Most of all, I feel like I cannot trust people. I have not felt much of an emotional attatchment toward anyone or anything since before NWA. I'll make friends, but I don't "bond" with them the same way I did with people I met before the whole experience began.
Just thought I'd like to share my experience as a relatively recent CEDU graduate with everyone.
If anyone wants to get in touch with me my e-mail is zma@colby.edu
Please, though, if you don't have anything good to say don't say it. Flames will be reported to my school and I will block your e-mail address. Otherwise, I'm happy to talk to anyone, particularly any other CEDU graduates that share some of my experience. "

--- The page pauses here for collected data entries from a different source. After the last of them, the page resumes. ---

-- ==== Sys2Proof/Machine/Ray.lean ====
section
/-! DEFINITION. Rays, pins and generations, majors 0x78 and 0x79, and the traversal unit (R221 to R230, R342). -/
namespace Sys2Proof.Machine

open Sys2Proof

/-! ### Traversal (R224, R225) -/

/-- An accepted triangle: t, u and v as exact ratios, whether the face is a front face, and its block. -/
structure Hit where
  t : Ext
  u : Ext
  v : Ext
  front : Bool
  b : ABlock
  deriving DecidableEq, Repr

/-- One ray as the traversal unit sees it. -/
structure RayV where
  o : V3
  d : V3
  tmin : Ext
  tmax : Ext
  cullb : Bool
  cullf : Bool
  deriving DecidableEq, Repr

def rayV (r : Ray) : RayV :=
  { o := v3Of r.o 0, d := v3Of r.dir 0, tmin := extF32 r.tmin, tmax := extF32 r.tmax, cullb := bit r.flags 0, cullf := bit r.flags 1 }

/-- BADRAY (R223). -/
def badRay (r : Ray) : Bool := !(r.o.all finite32 && r.dir.all finite32) || isNan32 r.tmin || isNan32 r.tmax

/-- Test one triangle exactly (R224). -/
def hitTriangle (r : RayV) (b : ABlock) : Option Hit :=
  if !b.v.all finite32 then none
  else
    let p0 := v3Of b.v 0
    let e1 := vsub (v3Of b.v 3) p0
    let e2 := vsub (v3Of b.v 6) p0
    let den := vdot (vcross e1 e2) r.d
    if den = 0 then none
    else
      let w := vsub r.o p0
      let t := extOf (-vdot w (vcross e1 e2)) den
      let u := extOf (vdot r.d (vcross w e2)) den
      let v := extOf (vdot r.d (vcross e1 w)) den
      let front := decide (den < 0)
      if u.1 < 0 ∨ v.1 < 0 ∨ u.2 < u.1 + v.1 then none
      else if !(extLe r.tmin t && extLe t r.tmax) then none
      else if (front ∧ r.cullf) ∨ (!front ∧ r.cullb) then none
      else some { t := t, u := u, v := v, front := front, b := b }

/-- The nearer of two hits; the lower primitive index on a tie (R224). -/
def nearer (x y : Hit) : Hit :=
  if extLe x.t y.t && extLe y.t x.t then (if y.b.prim < x.b.prim then y else x) else if extLe y.t x.t then y else x

/-- The ray's segment meets the box of a slot, axis by axis. -/
def meetsSlot (r : RayV) (n : ANode) (j : Nat) : Bool :=
  let axis (iv : Option (Ext × Ext)) (a : Nat) (o d : Int) : Option (Ext × Ext) :=
    let q := slotBounds n j a
    if d = 0 then (if q.1 ≤ o ∧ o ≤ q.2 then iv else none)
    else
      let lo := extOf ((if 0 < d then q.1 else q.2) - o) d
      let hi := extOf ((if 0 < d then q.2 else q.1) - o) d
      match iv with
      | none => none
      | some (x, y) =>
        let x := if extLe x lo then lo else x
        let y := if extLe hi y then hi else y
        if extLe x y then some (x, y) else none
  let iv := if extLe r.tmin r.tmax then some (r.tmin, r.tmax) else none
  (axis (axis (axis iv 0 r.o.1 r.d.1) 1 r.o.2.1 r.d.2.1) 2 r.o.2.2 r.d.2.2).isSome

/-- Every accepted triangle below the child words of a worklist. -/
def traverse (rd : Reader) (h : AHdr) (r : RayV) : Nat → List Nat → List Hit → Except AStop (List Hit)
  | _, [], acc => .ok acc
  | 0, c :: _, _ => .error (.badUnit (childUnit c))
  | n + 1, c :: cs, acc =>
    if cwType c = 1 then match rd.node h (childUnit c) with
      | .error e => .error e
      | .ok k =>
        let js := (List.range k.nch).filter fun j => k.child.getD j 0 != 0 && meetsSlot r k j
        traverse rd h r n (js.map (fun j => k.child.getD j 0) ++ cs) acc
    else if cwType c = 2 then match rd.blocks h (cwOff c) (cwBlocks c) with
      | .error e => .error e
      | .ok bs => traverse rd h r n cs (acc ++ bs.filterMap (hitTriangle r))
    else traverse rd h r n cs acc

/-- More steps than any structure of the pool needs: each unit is named once. -/
def walkFuel (h : AHdr) : Nat := 16 * h.units + 16

/-- The generation that a lane traces, and its header and entry, where it is live (R224, R229). -/
def liveEntry (rd : Reader) (hdr gen : Nat) : Except AStop (AHdr × Nat × Option GenE) :=
  match rd.hdr hdr with
  | .error e => .error e
  | .ok h => if !h.valid then .error (.status 4) else
      let g := if gen = 0 then h.cur else gen
      .ok (h, g, h.entry? g)

/-- A hit record: status, FRONT, t, primitive, geometry, u, v, leaf reference, generation (R223). -/
def hitWords (status gen : Nat) (k : Option Hit) : List Nat :=
  match k with
  | none => [status, 0, 0, 0, 0, 0, 0, gen]
  | some k => [status + b2n k.front * 256, ratF32 k.t.1 k.t.2, k.b.prim, k.b.geom, ratF32 k.u.1 k.u.2, ratF32 k.v.1 k.v.2, k.b.off, gen]

/-- What stops a lane, as a status, or the page that system software may still supply. -/
def stopStatus : AStop → Except (Nat × XFail) Nat
  | .page va f => .error (va, f)
  | .status c => .ok c
  | .badUnit _ => .ok 4

/-- The hit record of a lane that stops, or the page it waits for. -/
def stopRay (gen : Nat) (e : AStop) : Except (Nat × XFail) (List Nat) := match stopStatus e with
  | .error x => .error x
  | .ok c => .ok (hitWords c (if c = 4 then 0 else gen) none)

/-- Trace one ray below the root of generation `g` (R224, R225): its hit record, or the page it waits for. `k` numbers RANY's
choice. A fault, poison or bad node in any node that is visited gives its status, also where RANY has accepted a triangle
elsewhere: the spec does not say which wins (DESIGN CHOICE, log 99). -/
def traceRoot (rd : Reader) (h : AHdr) (g root : Nat) (any : Bool) (k : Nat) (r : Ray) : Except (Nat × XFail) (List Nat) :=
  match traverse rd h (rayV r) (walkFuel h) [root] [] with
  | .error e => stopRay g e
  | .ok [] => .ok (hitWords 1 g none)
  | .ok (x :: xs) =>
    if any then .ok (hitWords 0 g (some ((x :: xs).getD (Config.anyPick k % (xs.length + 1)) x)))
    else .ok (hitWords 0 g (some (xs.foldl nearer x)))

/-- Trace one ray through the generation that its record unit describes. -/
def traceGen (rd : Reader) (h : AHdr) (g rec_ : Nat) (any : Bool) (k : Nat) (r : Ray) : Except (Nat × XFail) (List Nat) :=
  match rd.record h rec_ with
  | .error e => stopRay g e
  | .ok rc => traceRoot rd h g rc.root any k r

/-- A ray from its liveness test onward (R224, R229). Where the header itself cannot be read, the generation of a ray that names 0 is
not known: V(d+7) is then 0, the number named (R223 gives no other; DESIGN CHOICE, log 106). -/
def traceRay (rd : Reader) (any : Bool) (k : Nat) (r : Ray) : Except (Nat × XFail) (List Nat) :=
  if badRay r then .ok (hitWords 3 0 none)
  else match liveEntry rd r.hdr r.gen with
    | .error e => stopRay r.gen e
    | .ok (_, g, none) => .ok (hitWords 2 g none)
    | .ok (h, g, some e) => traceGen rd h g e.rec_ any k r

/-- The traversal that a ray begins where its generation is live (R229). -/
def beginRay (rd : Reader) (r : Ray) : Option Begun :=
  if badRay r then none
  else match liveEntry rd r.hdr r.gen with
    | .ok (h, g, some e) => some { lane := r.lane, hdr := r.hdr, gen := g, rec_ := e.rec_, pool := h.pool, units := h.units }
    | _ => none

/-- The traversals of a chain's rays once each that can has begun: a traversal that has begun stays so (R229). -/
def beginRays (rd : Reader) (begun : List Begun) (rays : List Ray) : List Begun :=
  begun ++ (rays.filter fun r => !(begun.any fun b => b.lane == r.lane)).filterMap (beginRay rd)

/-- A ray whose traversal may have begun: a begun one goes on without a further liveness test (R229). -/
def traceLane (rd : Reader) (begun : List Begun) (any : Bool) (k : Nat) (r : Ray) : Except (Nat × XFail) (List Nat) :=
  match begun.find? fun b => b.lane == r.lane with
  | some b => traceGen rd { hdrOf [] with pool := b.pool, units := b.units } b.gen b.rec_ any k r
  | none => traceRay rd any k r

/-! ### What a traversal reads (R293) -/

/-- The address and length of what a child word names. -/
def childRange (h : AHdr) (c : Nat) : Nat × Nat :=
  if cwType c = 1 then (h.unitVa (childUnit c), 128) else (h.pool + 64 * cwOff c, 64 * cwBlocks c)

/-- The nodes and leaf runs that are read below the child words of a worklist, where `sel` picks the slots of a node. -/
def visits (rd : Reader) (h : AHdr) (sel : ANode → Nat → Bool) : Nat → List Nat → List (Nat × Nat)
  | _, [] => []
  | 0, _ => []
  | n + 1, c :: cs =>
    if cwType c = 1 then match rd.node h (childUnit c) with
      | .error _ => childRange h c :: visits rd h sel n cs
      | .ok k =>
        let js := (List.range k.nch).filter fun j => k.child.getD j 0 != 0 && sel k j
        childRange h c :: visits rd h sel n (js.map (fun j => k.child.getD j 0) ++ cs)
    else if cwType c = 2 then childRange h c :: visits rd h sel n cs
    else visits rd h sel n cs

/-- What an access of the traversal unit to a generation reads: its record unit, and what it visits below the root. -/
def genReads (rd : Reader) (h : AHdr) (rec_ : Nat) (sel : ANode → Nat → Bool) : List (Nat × Nat) :=
  (h.unitVa rec_, 128) :: (match rd.record h rec_ with
    | .ok rc => visits rd h sel (walkFuel h) [rc.root]
    | .error _ => [])

/-- What a lane's access to a structure reads, from its header on. -/
def laneReads (rd : Reader) (hdr gen : Nat) (sel : ANode → Nat → Bool) : List (Nat × Nat) :=
  (hdr, 256) :: (match liveEntry rd hdr gen with
    | .ok (h, _, some e) => genReads rd h e.rec_ sel
    | _ => [])

/-- Engine reads of a context set A in the leaves that map what they read (R293). -/
def markReads (s : State) (x : Context) (rs : List (Nat × Nat)) : State := rs.foldl (fun s r => engMark s x r.1 r.2 .engRead) s

/-! ### Shared by RTRACE, RANY, RHIT and RGENQ -/

def readerOf (s : State) (gid : Nat) (failed : List Nat) : Reader := { s := s, x := ctxOf s gid, failed := failed }

/-- Results of all lanes, or the first page that one waits for. -/
def allLanes {α : Type} (f : α → Except (Nat × XFail) (List (Nat × Word × Bool))) :
    List α → Except (Nat × XFail) (List (Nat × Word × Bool))
  | [] => .ok []
  | a :: r => match f a, allLanes f r with
    | .ok x, .ok y => .ok (x ++ y)
    | .error e, _ => .error e
    | _, .error e => .error e

/-- Words for registers d, d + 1, ... of a lane. -/
def laneWords (d L : Nat) (ws : List Nat) : List (Nat × Word × Bool) :=
  ((List.range ws.length).zip ws).map fun e => (vunit (d + e.1) L, BitVec.ofNat 32 e.2, false)

/-- Wait for the reply about a page of an engine operation (R226, R301 to R303). -/
def waitPage (s : State) (gid id : Nat) (va : Nat) (f : XFail) : State :=
  modGroup (raiseFault s (ctxOf s gid) va f .engRead (dieOf s gid)) gid fun g =>
    g.modOp id fun o => { o with flt := some (faultPage va, f.cause) }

I want you to know that there are a lot of people out here who really appreciate you speakiing honestly about your experience. You are not alone. CEDU's marks on me will never go away; they're scars and injuries of the worst kind. The saying "what doesn't kill you makes you stronger" doesn't even really hold in the context of this. Regardless, nobody ever needed to be strong to that degree of strength. You never asked for this, it was a kind of rape, of non-consensual forced intimacy, a cruel mindfuck the likes of which very few know for very few can concieve of something of this degree, and those that do are penultimately the ones who have experienced it firsthand and the least equipped to convey it to others in their damage. So again, I appreciate you speaking and there are many others who do as well. Congratulations on your matriculation, and may you remain in college until graduation. I wish you prosperity, and if necessitated, someone who will give you the care or love necessary to truly enjoy and appreciate your life.
Oppositional Defiance
Old soldier of what?
R.I.P. Sage Kiesel 1985-1999; He never had a chance.